Iranian drone strikes on data centers in the Middle East signal “how wars will be fought in the future,” said John Herrman in New York. Tech companies are used to defending their systems against hackers. Now they need to worry about physical attacks too. Early in the Iran war, two Amazon Web Services facilities in the United Arab Emirates were “directly hit” by Iranian drones, while another in Bahrain sustained damage from a drone strike nearby. Even these relatively small attacks led to internet disruptions that affected banks, financial tech companies, rideshare providers, and other popular services, raising questions about the vulnerabilities of massive Middle Eastern server farms. Our digital lives are increasingly cloud-based, but there is still a large, physical footprint required to make that happen. With a “remote-controlled drone that costs less than a new car,” a hostile actor can now cripple our “multibillion-dollar digital infrastructure.”

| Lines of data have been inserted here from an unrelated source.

-- ==== Sys2Proof/Laws/KeepTls.lean ====
section
/-! SUPPORT. The operations of Machine/Tls.lean keep the queue and the canonical forms. -/
namespace Sys2Proof.Machine
set_option linter.unusedTactic false
set_option linter.unreachableTactic false

theorem putSession_keeps {b : State} (x : Sys2Proof.Machine.KeSession) {s : State} (h : Keeps b s) : Keeps b (putSession x s) := by
  unfold putSession
  repeat' first
    | with_reducible assumption
    | with_reducible apply keeps_foldl
    | with_reducible apply keeps_ite
    | (simp -zeta only [keeps_mk]; with_reducible refine keeps_parts ?_)
    | (with_reducible refine fun _ _ t ht => ?_)
    | (with_reducible refine fun t x ht => ?_)
    | (with_reducible refine fun t ht => ?_)
    | (extract_lets +onlyGivenNames -underBinder t; first | (refine have ht : Keeps b t := ?_; ?_; dsimp -zeta only [t]; rotate_left; clear_value t) | (refine have ht : Keeps b t.2 := ?_; ?_; dsimp -zeta only [t]; rotate_left; clear_value t) | (refine have ht : Keeps b t.1 := ?_; ?_; dsimp -zeta only [t]; rotate_left; clear_value t) | (refine have ht : ∀ x y, Keeps b y → Keeps b (t x y) := ?_; ?_; dsimp -zeta only [t]; rotate_left; clear_value t) | (refine have ht : ∀ y, Keeps b y → Keeps b (t y) := ?_; ?_; dsimp -zeta only [t]; rotate_left; clear_value t) | (refine have ht : Keeps b t.2.2 := ?_; ?_; dsimp -zeta only [t]; rotate_left; clear_value t) | (clear_value t) | skip)
    | split
    | (with_reducible refine keeps_snd (by assumption) ?_)
    | (dsimp -zeta only)
    | (with_reducible apply_assumption)

theorem tlsSend_keeps {b : State} (x : Sys2Proof.Machine.KeSession) (kind : ℕ) (b0 : Sys2Proof.Bytes) {s : State} (h : Keeps b s) : Keeps b (tlsSend x kind b0 s).2 := by
  unfold tlsSend
  repeat' first
    | with_reducible assumption
    | with_reducible apply putSession_keeps
    | with_reducible apply State.emit_keeps
    | with_reducible apply keeps_foldl
    | with_reducible apply keeps_ite
    | (simp -zeta only [keeps_mk]; with_reducible refine keeps_parts ?_)
    | (with_reducible refine fun _ _ t ht => ?_)
    | (with_reducible refine fun t x ht => ?_)
    | (with_reducible refine fun t ht => ?_)
    | (extract_lets +onlyGivenNames -underBinder t; first | (refine have ht : Keeps b t := ?_; ?_; dsimp -zeta only [t]; rotate_left; clear_value t) | (refine have ht : Keeps b t.2 := ?_; ?_; dsimp -zeta only [t]; rotate_left; clear_value t) | (refine have ht : Keeps b t.1 := ?_; ?_; dsimp -zeta only [t]; rotate_left; clear_value t) | (refine have ht : ∀ x y, Keeps b y → Keeps b (t x y) := ?_; ?_; dsimp -zeta only [t]; rotate_left; clear_value t) | (refine have ht : ∀ y, Keeps b y → Keeps b (t y) := ?_; ?_; dsimp -zeta only [t]; rotate_left; clear_value t) | (refine have ht : Keeps b t.2.2 := ?_; ?_; dsimp -zeta only [t]; rotate_left; clear_value t) | (clear_value t) | skip)
    | split
    | (with_reducible refine keeps_snd (by assumption) ?_)
    | (dsimp -zeta only)
    | (with_reducible apply_assumption)

end Sys2Proof.Machine
end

Iran has openly declared war on U.S. tech firms, said Dana Alomar in Wired. Last week, it published a list of offices and infrastructure run by U.S. companies, including Google, Microsoft, Palantir, IBM, Nvidia, and Oracle, and named them “potential targets.” Warfare has become “increasingly dependent on digital systems, from satellite data to AI-powered intelligence analysis.” So the infrastructure underlying those systems holds “strategic significance.” Companies were already thinking about ways to protect their data centers, said Rachyl Jones in Semafor. Some are building server farms “in underground, nuclear-hardened bunkers.” But this “introduces a new level of complexity”—not to mention added costs for projects that are already eye-wateringly expensive. For now, “the cheapest way to protect data is to duplicate it” and store copies in safe regions.

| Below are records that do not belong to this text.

-- ==== Sys2Proof/Laws/KeepPke.lean ====
section
/-! SUPPORT. The operations of Machine/Pke.lean keep the queue and the canonical forms. -/
namespace Sys2Proof.Machine
set_option linter.unusedTactic false
set_option linter.unreachableTactic false

theorem ecdsaSign_keeps {b : State} (h0 : Sys2Proof.Machine.CmdHead) (b0 : Sys2Proof.Bytes) (key : Option Sys2Proof.Machine.KeySlot) {s : State} (h : Keeps b s) : Keeps b (ecdsaSign h0 b0 key s).2 := by
  unfold ecdsaSign
  repeat' first
    | with_reducible assumption
    | with_reducible apply State.drawScalar_keeps
    | with_reducible apply keeps_foldl
    | with_reducible apply keeps_ite
    | (simp -zeta only [keeps_mk]; with_reducible refine keeps_parts ?_)
    | (with_reducible refine fun _ _ t ht => ?_)
    | (with_reducible refine fun t x ht => ?_)
    | (with_reducible refine fun t ht => ?_)
    | (extract_lets +onlyGivenNames -underBinder t; first | (refine have ht : Keeps b t := ?_; ?_; dsimp -zeta only [t]; rotate_left; clear_value t) | (refine have ht : Keeps b t.2 := ?_; ?_; dsimp -zeta only [t]; rotate_left; clear_value t) | (refine have ht : Keeps b t.1 := ?_; ?_; dsimp -zeta only [t]; rotate_left; clear_value t) | (refine have ht : ∀ x y, Keeps b y → Keeps b (t x y) := ?_; ?_; dsimp -zeta only [t]; rotate_left; clear_value t) | (refine have ht : ∀ y, Keeps b y → Keeps b (t y) := ?_; ?_; dsimp -zeta only [t]; rotate_left; clear_value t) | (refine have ht : Keeps b t.2.2 := ?_; ?_; dsimp -zeta only [t]; rotate_left; clear_value t) | (clear_value t) | skip)
    | split
    | (with_reducible refine keeps_snd (by assumption) ?_)
    | (dsimp -zeta only)
    | (with_reducible apply_assumption)

theorem attestSign_keeps {b : State} (digest : Sys2Proof.Bytes) {s : State} (h : Keeps b s) : Keeps b (attestSign digest s).2 := by
  unfold attestSign
  repeat' first
    | with_reducible assumption
    | with_reducible apply State.drawScalar_keeps
    | with_reducible apply keeps_foldl
    | with_reducible apply keeps_ite
    | (simp -zeta only [keeps_mk]; with_reducible refine keeps_parts ?_)
    | (with_reducible refine fun _ _ t ht => ?_)
    | (with_reducible refine fun t x ht => ?_)
    | (with_reducible refine fun t ht => ?_)
    | (extract_lets +onlyGivenNames -underBinder t; first | (refine have ht : Keeps b t := ?_; ?_; dsimp -zeta only [t]; rotate_left; clear_value t) | (refine have ht : Keeps b t.2 := ?_; ?_; dsimp -zeta only [t]; rotate_left; clear_value t) | (refine have ht : Keeps b t.1 := ?_; ?_; dsimp -zeta only [t]; rotate_left; clear_value t) | (refine have ht : ∀ x y, Keeps b y → Keeps b (t x y) := ?_; ?_; dsimp -zeta only [t]; rotate_left; clear_value t) | (refine have ht : ∀ y, Keeps b y → Keeps b (t y) := ?_; ?_; dsimp -zeta only [t]; rotate_left; clear_value t) | (refine have ht : Keeps b t.2.2 := ?_; ?_; dsimp -zeta only [t]; rotate_left; clear_value t) | (clear_value t) | skip)
    | split
    | (with_reducible refine keeps_snd (by assumption) ?_)
    | (dsimp -zeta only)
    | (with_reducible apply_assumption)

The Middle East sold itself as exactly that, said Indranil Ghosh in Rest of
World—“a safe harbor for the world’s data.” But the Iran war “has upended that pitch.” Less than a year ago, the region was being hailed as the next great AI hub after President Trump’s four-day visit to Saudi Arabia, Qatar, and the UAE yielded more than $2 trillion in investment pledges. The security arrangements around those deals were mostly designed to keep advanced AI chips out of China’s hands. “Not one of them contemplated the possibility that a regional adversary would launch missiles at the physical buildings where those chips were meant to run.” This was an “obvious blunder,” said Rana Foroohar in the Financial Times. Tech companies were “desperate to take advantage of huge subsidies and cheap energy offered by Gulf countries.” But putting massive, energy-draining, water-dependent facilities in a geopolitically vulnerable desert was “nuts.” Now, “the geopolitical and the geo-economic chickens coming home to roost.”